## [Activity]
Take every line from the data that has the word "cells" in it.

Start of Dataset records

-- ==== Sys2Proof/Tests/Slice0.lean ====
section
/-! SUPPORT. For each clause of a statement with hypotheses, a state and operands that meet them all together; and for
each check of WellFormed a term that it refuses. -/

set_option linter.unusedVariables false
set_option Elab.async false

open Sys2Proof Sys2Proof.Machine Sys2Proof.Safety

/-- The first element and the rest of a list. -/
def uncons' {α : Type} : List α → Option (α × List α)
  | [] => none
  | x :: xs => some (x, xs)

/-- A record of 64 bytes, staged, its second bank 4 KiB above the first. -/
def tinyRec (base fmt d0 d1 d2 d3 : Nat) : List Nat :=
  leBytes 8 (base + fmt * 2 ^ 48 + 2 ^ 55) ++ leBytes 8 4096 ++ List.replicate 16 0 ++
    leBytes 2 d0 ++ leBytes 2 d1 ++ leBytes 2 d2 ++ leBytes 2 d3 ++ leBytes 4 64 ++ leBytes 4 128 ++ leBytes 4 256 ++
    List.replicate 12 0

/-- The 64 bytes of a descriptor. -/
def tinyDesc (ws : List Nat) : List Nat := (ws ++ List.replicate (16 - ws.length) 0).flatMap (leBytes 4)

/-- A small state: queue `k` of the Secure world, partition 0, with a descriptor in slot 0, a COMMIT in slot 1, a tensor
table and an admitted job, all in channel group 0. -/
def tinyQueue (k : Nat) (ws : List Nat) (recs : List (List Nat)) (s : State) : State :=
  let s := (s.set (qRingBase k) 0x1000000000).set (qLog2 k) 3
  let s := ((s.set (qRptr k) 0).set (qWptr k) 2).set (qSaved k) 0
  let s := ((s.set (qTtBase k) 0x1000001000).set (qTtCount k) recs.length).set (qSecureF k) 1
  let s := ((s.set (qPartF k) 0).set (qEn k) 1).set (qCplBase k) 0x1000002000
  let s := ((s.set (qCLog2 k) 3).set (Reg.DDR_CG_CTRL_OWNER 0) 0).set (Reg.DDR_CG_CTRL_INLINE_ECC 0) 0
  let s := (s.set Reg.SYS_UNIT_MASK_CLUSTER_EN 0xFFFF).wr 0x1000000000 (tinyDesc ws ++ tinyDesc [0x11])
  let s := s.wr 0x1000001000 recs.flatten
  let s := { s with eng := { s.eng with cmds := [] } }
  s.setJob k { first := 0, num := 0, start := 0, bound := 0, projEnd := 0, window := 0, clusters := 1, prio := 0 }

/-- The state with its command at RPTR already in the run stage. -/
def tinyRun (k : Nat) (ws : List Nat) (outs : List Nat) (s : State) : State :=
  s.setCmd k { index := 0, ws := ws ++ List.replicate (16 - ws.length) 0, outs := outs }

/-- A small state: mailbox `m` of the Secure world, partition 0, attached with version 1.0, with a request of a type at RPTR. -/
def tinyMail (m server type : Nat) (pl : List Nat) (s : State) : State :=
  let s := ((s.set (Reg.MBX_MB_CFG_EN m) 1).set (Reg.MBX_MB_CFG_SERVER m) server).set (Reg.MBX_MB_CFG_LOG2 m) 4
  let s := ((s.set (Reg.MBX_MB_CFG_SECURE m) 1).set (Reg.MBX_MB_CFG_PARTITION m) 0).set (Reg.MBX_MB_REQ_BASE_BASE m) 0x1000100000
  let s := ((s.set (Reg.MBX_MB_RPL_BASE_BASE m) 0x1000110000).set (Reg.MBX_MB_REQ_RPTR_RPTR m) 0).set (Reg.MBX_MB_REQ_WPTR_WPTR m) 1
  let s := ((s.set (Reg.MBX_MB_RPL_RPTR_RPTR m) 0).set (Reg.MBX_MB_RPL_WPTR_WPTR m) 0).set (Reg.MBX_MB_STATUS_ATTACHED m) 1
  let s := ((s.set (Reg.MBX_MB_VERSION_MAJOR m) 1).set (Reg.MBX_MB_VERSION_MINOR m) 0).set (Reg.SYS_FWD_STATUS_STATE (serverFw server)) 0
  let s := ((s.set (Reg.DDR_CG_CTRL_OWNER 0) 0).set (Reg.DDR_CG_CTRL_INLINE_ECC 0) 0).set Reg.MBX_HB_ORPHAN_ORPHAN 0
  (s.setMbox m {}).wr 0x1000100000 (mbMessage 256 type 0 5 0 pl)

/-- A small state: queue 7 with an admitted job of collective group `g`, whose packages are `pk`. -/
def tinyColl (g pk : Nat) (ws : List Nat) (s : State) : State :=
  let s := tinyQueue 7 ws [] s
  let s := { s with eng := { s.eng with jobs := [], colls := [(g, { packages := pk, queue := 7, partition := 0, landing := 0x1000003000, size := 4096 })] } }
  s.setJob 7 { first := 0, num := 0, start := 0, bound := 0, projEnd := 0, window := 0, clusters := 1, prio := 0, group := some g }

/-- A small state: one open window, of entry `e`, on a resource and a partition. -/
def tinyWindow (e res part : Nat) (s : State) : State :=
  { s with mer := { s.mer with
      windows := [(e, { start := s.datum, stop := s.datum + 5000000, slackLeft := 0 })],
      active := KMap.put (KMap.put s.mer.active (4 * e + 1) 5000) (4 * e + 3) (2 ^ 31 + 2 ^ 28 * res + 2 ^ 22 * part + 0xFFFF) } }

/-- Every unit of the device is powered and clocked, and channel group 0 belongs to partition 0. -/
def tinyOn (s : State) : State :=
  let s := (s.set Reg.PMU_PD_STATE_PD 0xFFFFF).set Reg.SYS_CLK_EN_EN (2 ^ 60 - 1)
  let s := (s.set (Reg.DDR_CG_CTRL_OWNER 0) 0).set (Reg.DDR_CG_CTRL_INLINE_ECC 0) 0
  { s with pmu := { s.pmu with faulted := 0, pllLost := 0 } }

/-- A small state: Traverse context `c` enabled in the Secure world, partition 0, with a grid of 16 by 16 cells and a request. -/
def tinyCtx (c : Nat) (s : State) : State :=
  let s := ((s.set (Reg.TRV_CX_GRID_BASE_BASE c) 0x1000010000).set (Reg.TRV_CX_GRID_STRIDE_STRIDE c) 0x1000).set
    (Reg.TRV_CX_LIB_BASE_BASE c) 0x1000020000
  let s := ((s.set (Reg.TRV_CX_FOOT_BASE_BASE c) 0x1000030000).set (Reg.TRV_CX_ARENA_BASE_BASE c) 0x1000100000).set
    (Reg.TRV_CX_ARENA_SIZE_SIZE c) 0x20000
  let s := ((s.set (Reg.TRV_CX_OUT_BASE_BASE c) 0x1000200000).set (Reg.TRV_CX_CPL_BASE_BASE c) 0x1000004000).set
    (Reg.TRV_CX_REQ_BASE_BASE c) 0x1000005000
  let s := ((s.set (Reg.TRV_CX_REQ_SIZE_LOG2 c) 2).set (Reg.TRV_CX_CPL_SIZE_CLOG2 c) 2).set (Reg.TRV_CX_ATTR_SECURE c) 1
  let s := ((s.set (Reg.TRV_CX_ATTR_PARTITION c) 0).set (Reg.TRV_CX_ATTR_EN c) 1).set (Reg.TRV_Q_WPTR_WPTR c) 1
  let s := ((s.set (Reg.TRV_Q_RPTR_RPTR c) 0).set (Reg.TRV_Q_CPL_RPTR_CPL_RPTR c) 0).set (Reg.TRV_Q_CPL_WPTR_CPL_WPTR c) 0
  let s := (((tinyOn s).set (Reg.SYS_FWD_STATUS_STATE 22) 0).set Reg.PLB_STATUS_CLK_FAULT 0).set Reg.PLB_STATUS_RAIL_FAULT 0
  let s := s.wr 0x1000010000 (leBytes 4 1 ++ leBytes 2 16 ++ leBytes 2 16 ++ leBytes 4 100 ++ List.replicate 20 0)
  let s := s.wr 0x1000020000 (leBytes 2 1 ++ leBytes 2 0 ++ leBytes 2 100 ++ leBytes 2 1)
  let s := s.wr 0x1000005000 ([1, 0, 0, 0x110001, 0, 0, 0, 0, 0, 0, 0, 0, 0, 0, 0, 0, 1, 0, 0x2000A, 0, 0, 0x3F800000,
    0, 0, 0, 0, 0, 0, 0, 0, 0, 0].flatMap (leBytes 4))
  { s with trv := {} }

/-- The same with the plan of that request in a stage. -/
def tinyPlan (c stage : Nat) (s : State) : State :=
  let s := tinyCtx c s
  s.setPlan (some { ctx := c, req := s.request c, start := s.datum, bound := 35000, window := 3, stage := stage })

/-- The cells of `[lo, hi)` are those given. -/
def putCells (lo hi : Nat) (cells : List (Nat × Nat)) (s : State) : State :=
  { s with mem := s.mem.filter (fun c => decide (c.1 < lo)) ++ cells.map (fun c => (c.1, BitVec.ofNat 8 c.2)) ++
      s.mem.filter (fun c => decide (hi ≤ c.1)) }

End of Dataset records

## [Worked solution]
/-- A small state: Traverse context `c` enabled in the Secure world, partition 0, with a grid of 16 by 16 cells and a request. -/
/-- The cells of `[lo, hi)` are those given. -/
def putCells (lo hi : Nat) (cells : List (Nat × Nat)) (s : State) : State :=
  { s with mem := s.mem.filter (fun c => decide (c.1 < lo)) ++ cells.map (fun c => (c.1, BitVec.ofNat 8 c.2)) ++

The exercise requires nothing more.